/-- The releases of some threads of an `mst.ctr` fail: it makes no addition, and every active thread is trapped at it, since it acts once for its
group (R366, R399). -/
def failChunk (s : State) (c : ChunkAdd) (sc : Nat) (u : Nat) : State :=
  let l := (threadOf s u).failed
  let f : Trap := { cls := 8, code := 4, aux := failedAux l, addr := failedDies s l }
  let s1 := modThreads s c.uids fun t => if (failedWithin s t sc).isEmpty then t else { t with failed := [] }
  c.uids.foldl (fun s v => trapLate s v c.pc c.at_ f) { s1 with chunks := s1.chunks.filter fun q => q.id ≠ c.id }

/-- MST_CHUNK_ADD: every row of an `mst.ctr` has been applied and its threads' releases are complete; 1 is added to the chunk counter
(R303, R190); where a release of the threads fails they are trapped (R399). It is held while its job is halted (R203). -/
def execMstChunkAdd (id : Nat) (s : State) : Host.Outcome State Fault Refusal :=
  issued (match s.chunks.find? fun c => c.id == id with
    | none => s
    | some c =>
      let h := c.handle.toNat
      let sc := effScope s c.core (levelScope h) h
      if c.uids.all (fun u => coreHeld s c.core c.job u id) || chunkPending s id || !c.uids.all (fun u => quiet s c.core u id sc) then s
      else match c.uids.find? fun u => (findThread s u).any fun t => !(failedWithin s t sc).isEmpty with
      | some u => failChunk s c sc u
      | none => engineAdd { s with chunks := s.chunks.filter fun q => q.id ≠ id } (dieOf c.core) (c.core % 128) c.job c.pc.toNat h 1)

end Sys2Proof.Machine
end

--------------------

WORK TO BE COMPLETED: Working from the data above, extract solely the lines from the one containing "(R303, R190); where" through the one containing "failChunk s c sc u", exactly as they appear, both included.

SOLUTION TO THIS TASK:
(R303, R190); where a release of the threads fails they are trapped (R399). It is held while its job is halted (R203). -/
def execMstChunkAdd (id : Nat) (s : State) : Host.Outcome State Fault Refusal :=
  issued (match s.chunks.find? fun c => c.id == id with
    | none => s
    | some c =>
      let h := c.handle.toNat
      let sc := effScope s c.core (levelScope h) h
      if c.uids.all (fun u => coreHeld s c.core c.job u id) || chunkPending s id || !c.uids.all (fun u => quiet s c.core u id sc) then s
      else match c.uids.find? fun u => (findThread s u).any fun t => !(failedWithin s t sc).isEmpty with
      | some u => failChunk s c sc u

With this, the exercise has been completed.